INSTRUCTIONS TO FOLLOW:
From the line with "else t) b.cells" through the line with "c, some tr =>", repeat the entries verbatim, both end lines included, and add nothing.

# # #

/-- The rows of an extra slot: only the lateral sum is added (02 R36, R37); a bad outlier map leaves no defined value
(03 R71). -/
def slotRows (p : PassOp) (slot : Nat) :
    List (List Nat × Nat × RowGroup × Option LatBlock × Nat) → Tab W32 × TAcc → Tab W32 × TAcc
  | [], r => r
  | (x, i, g, b, j) :: t, r =>
    match b with
    | none => slotRows p slot t r
    | some lb =>
      let o := outlierVals g j r.2
      let lv := laneVals g lb (mergedRow p g x o.1) o.1 slot
      let cells := (List.range (min 512 (modeN p.mode))).foldl (fun tb n =>
        putCell (cellKey i n) (if groupOk g then (tabGet? (cellKey i n) tb).map fun w => fadd w.toNat (latSum g lb lv slot n) else none) tb) r.1
      slotRows p slot t (cells, o.2)

/-- EXTRA_LATERAL_SLOT: the rows of the pass executed last again, the main array idle (02 R34); a later pass does not
wait for it (DESIGN CHOICE, log entry 26). -/
def execExtraLateralSlot (t : Nat) (s : State) : Res :=
  onUnit (tileOk t)
    (match bodyCtx s t, frontOp (getTile s t).qLateral, (getTile s t).trace with
     | some c, some (.extra slot _), some tr =>
       let p := tr.op
       let bank := bankOf c p.bankB
       let rows := actRows p (List.range p.rows) (TAcc.start s t c)
       let plan := rows.1.zipIdx.zip (rowPlan p tr.lats)
       let r := slotRows p slot (plan.map fun e => (e.1.1, e.1.2, e.2.1, e.2.2.1, e.2.2.2)) (bank.cells, rows.2)
       finishT r.2 (fun u =>
         doneLateral t (setBank t p.bankB { bank with cells := r.1 } (modTile t (fun y => { y with waitLateral := y.waitLateral + BitVec.ofNat 64 p.rows }) u)))
     | _, _, _ => s)

/-! ### The checksum (15 R347 to R352) -/

/-- `m · 2^e` rounded towards +∞ to FP32, as a value. -/
def ruVal (v : Fl) : Fl :=
  match v with
  | .fin false m e => if m = 0 then v else
      let f := floor32 m e
      if eqX (dec32 f) v then v else dec32 (f + 1)
  | _ => v

/-- One error that a fault adds to a column sum, in units of 2⁻¹⁴⁹ in the float modes. -/
def errFl (e : Int) : Fl := .fin (decide (e < 0)) e.natAbs (-149)

/-- The integer check over the columns `cols` (15 R348). -/
def intCheck (x : List Int) (rows : List (List Int)) (sums : List Int) (errs : List (Nat × Int)) (cols : List Nat) : Bool :=
  let lane := dotI x (rows.map fun r => (cols.map fun n => r.getD n 0).sum)
  let total := (cols.map fun n => sums.getD n 0).sum + ((errs.filter fun e => cols.contains e.1).map (·.2)).sum
  lane == total

/-- The float check over `cols`, with `q` groups of 16 rows (15 R349); NaN and infinities are left to the
range checks (R351). -/
def floatCheck (q : Nat) (x : List Fl) (rows : List (List Fl)) (sums : List Fl) (errs : List (Nat × Int)) (cols : List Nat) : Bool :=
  let pick (r : List Fl) := cols.map fun n => r.getD n (.fin false 0 0)
  let lane := sumX (List.zipWith mulX x (rows.map fun r => rne32 (sumX (pick r))))
  let mag := sumX (List.zipWith mulX (x.map absX) (rows.map fun r => ruVal (sumX ((pick r).map absX))))
  let total := sumX (pick sums ++ (errs.filter fun e => cols.contains e.1).map fun e => errFl e.2)
  let tol := addX (ruVal (mulX (.fin false (q + 4) (-24)) mag)) (.fin false 1 (-130))
  !isFin lane || !isFin mag || !isFin total || leX (absX (addX total (negX lane))) tol

/-- Columns of check group `g` of width `w`. -/
def groupCols (g w : Nat) : List Nat := (List.range w).map fun i => g * w + i

/-- The code of the first lane that fails: 3 full, 4 group. -/
def laneCode (full group : Bool) : Option Nat := if !full then some 3 else if !group then some 4 else none

/-- The main array's verdict on a row. -/
def mainVerdict (tr : PassTrace) (x : List Nat) (errs : List (Nat × Int)) : Option Nat :=
  let p := tr.op
  let rows := blockRows p.mode tr.weights
  let n := modeN p.mode
  let cols := groupCols tr.group (groupWidth p.mode)
  if modeInt p.mode then
    let xi := x.map fun v => signedOf (actBits p) v
    let ri := rows.map fun r => r.map fun v => signedOf (wBits p.mode) v
    let sums := (List.range n).map fun j => intSum p x (column rows j)
    laneCode (intCheck xi ri sums errs (List.range n)) (intCheck xi ri sums errs cols)
  else
    let xf := x.map (decFmt p.actFmt)
    let rf := rows.map fun r => r.map (decFmt (wFmt p))
    let sums := (List.range n).map fun j => dec32 (floatSum p x (column rows j))
    let q := modeK p.mode / 16
    laneCode (floatCheck q xf rf sums errs (List.range n)) (floatCheck q xf rf sums errs cols)

/-- Errors at the outfall's columns (1024 on) and at the intake's outputs (2048 on). -/
def shiftErrs (lo hi : Nat) (errs : List (Nat × Int)) : List (Nat × Int) :=
  (errs.filter fun e => decide (lo ≤ e.1 ∧ e.1 < hi)).map fun e => (e.1 - lo, e.2)

/-- The lateral halves' verdict on a row of the first slot (15 R352). -/
def lateralVerdict (tr : PassTrace) (g : RowGroup) (b : LatBlock) (acts outs : List Nat) (errs : List (Nat × Int)) : Option Nat :=
  let x := mergedRow tr.op g acts outs
  let k := min g.rank 64
  let wa (i : Nat) : List Fl := (List.range k).map fun l => decB16 (b.a.getD (i * g.rank + l) 0).toNat
  let rowsA := (List.range x.length).map wa
  let sumsA := (List.range k).map fun l => dec32 (dotF x (rowsA.map fun r => r.getD l (.fin false 0 0)))
  let eIn := shiftErrs 2048 2112 errs
  let lv := laneVals g b x outs 0
  let rowsB := (List.range 64).map fun l => (List.range 512).map (outW g b l)
  let sumsB := (List.range 512).map fun n => dec32 (latSum g b lv 0 n)
  let eOut := shiftErrs 1024 1536 errs
  (laneCode (floatCheck 32 x rowsA sumsA eIn (List.range 64)) (floatCheck 32 x rowsA sumsA eIn (groupCols tr.groupIn 8))).or
    (laneCode (floatCheck 4 lv rowsB sumsB eOut (List.range 512)) (floatCheck 4 lv rowsB sumsB eOut (groupCols tr.groupOut 8)))

/-- Errors that no check finds stay in the accumulator (15 R353). -/
def keepErrs (row : Nat) (errs : List (Nat × Int)) (b : Bank) : Bank :=
  { b with cells := errs.foldl (fun t e =>
      if e.1 < 1024 then
        match tabGet? (cellKey row e.1) t with
        | some w => tabPut (cellKey row e.1) (BitVec.ofNat 32 (if b.fp32 then enc32 (addX (dec32 w.toNat) (errFl e.2)) else patOf 32 ((w.toNat : Int) + e.2))) t
        | none => t
      else t) b.cells }

/-- CHECKSUM_VERDICT of row `row`, in row order. `errors`: what a fault added to the column sums, by column
(outfall columns from 1024, intake outputs from 2048). -/
def execChecksumVerdict (t row : Nat) (errors : List (Nat × Int)) (s : State) : Res :=
  onUnit (tileOk t)
    (match bodyCtx s t, (getTile s t).trace with
     | some c, some tr =>
       if row = tr.verdicts ∧ row < tr.op.rows then
         let x := actRow tr.op row (TAcc.start s t c)
         let m := mainVerdict tr x.1 (errors.filter fun e => decide (e.1 < 1024))
         let r := match (rowPlan tr.op tr.lats)[row]? with
           | some (g, some b, j) => let o := outlierVals g j x.2; (m.or (if groupOk g then lateralVerdict tr g b x.1 o.1 errors else none), o.2)
           | _ => (m, x.2)
         finishT (noteFail (r.1.map fun k => ⟨k, (tr.group * 65536 + row) % 2 ^ 32, row, 0⟩) r.2) (fun u =>
           setBank t tr.op.bankB (keepErrs row errors (bankOf c tr.op.bankB))
             (modTile t (fun y => { y with trace := some { tr with verdicts := row + 1 } }) u))
       else s
     | _, _ => s)

/-! ### The store path (02 R45; 03 R61, R62, R68) -/

/-- Conversion counts: converted, clipped, flushed, nonfinite, zero rows, fallback rows, zero columns. -/
def addCounts (a b : List Nat) : List Nat := (List.range 7).map fun i => a.getD i 0 + b.getD i 0

/-- Counts wait for the commit (03 R70). -/
def pendCounts (t : Nat) (l : List Nat) (s : State) : State := modTile t (fun y => { y with qPend := addCounts y.qPend l }) s

def narrow (fmt : Nat) : Bool := fmt == 1 || fmt == 2 || fmt == 3 || fmt == 8

/-- Stages 1 to 3 on an entry: its pattern as stored, or its FP32 value. -/
def drainVal (d : DrainOp) (fp32 : Bool) (w : Nat) (sx sw bias : Option Nat) : Fl :=
  let v0 : Fl := if fp32 then dec32 w else if d.widen then rne32 (flOfInt (signedOf 32 w)) else flOfInt (signedOf 32 w)
  let v1 := match sx with
    | none => v0
    | some r => if r = 0 then .fin false 0 0 else if isNan (dec32 r) then .nan else rne32 (mulX v0 (dec32 r))
  let v2 := match sw with
    | none => v1
    | some c => if sx = some 0 then v1 else rne32 (mulX v1 (dec32 c))
  match bias with
  | none => v2
  | some b => rne32 (addX v2 (dec32 b))

/-- No stage before the fourth changes an entry: an INT32 entry stays as it is (02 R45). -/
def drainRaw (d : DrainOp) (fp32 : Bool) : Bool := !fp32 && !d.widen && d.rowScale.isNone && d.colScale.isNone && d.bias.isNone

/-- Stage 4 (03 R50 to R53, R62); left out, the entry or its FP32 value is written. -/
def drainConv (d : DrainOp) (fp32 : Bool) (w : Nat) (v : Fl) : Conv :=
  match d.outFmt with
  | none => ⟨if drainRaw d fp32 then w else enc32 v, false, false, false⟩
  | some f => if narrow f then convTo f (dec32 (fmul (enc32 v) (frecip ((d.sOut.map (·.toNat)).getD one32)))) else convTo f v

/-- Format of what a drain writes. -/
def drainFmt (d : DrainOp) (fp32 : Bool) : Nat := d.outFmt.getD (if drainRaw d fp32 then 6 else 5)

/-- The value of a written element, for the range check: the NaN code of an integer format is a NaN. -/
def writtenVal (fmt : Nat) (v : Fl) (c : Conv) : Fl := if isNan v then .nan else decFmt fmt c.code

/-- A positive, finite, normal FP32 (03 R71). -/
def goodScale (w : Nat) : Bool := decide (0x00800000 ≤ w ∧ w < 0x7F800000)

# # #

COMPLETED TASK:
      else t) b.cells }

/-- CHECKSUM_VERDICT of row `row`, in row order. `errors`: what a fault added to the column sums, by column
(outfall columns from 1024, intake outputs from 2048). -/
def execChecksumVerdict (t row : Nat) (errors : List (Nat × Int)) (s : State) : Res :=
  onUnit (tileOk t)
    (match bodyCtx s t, (getTile s t).trace with
     | some c, some tr =>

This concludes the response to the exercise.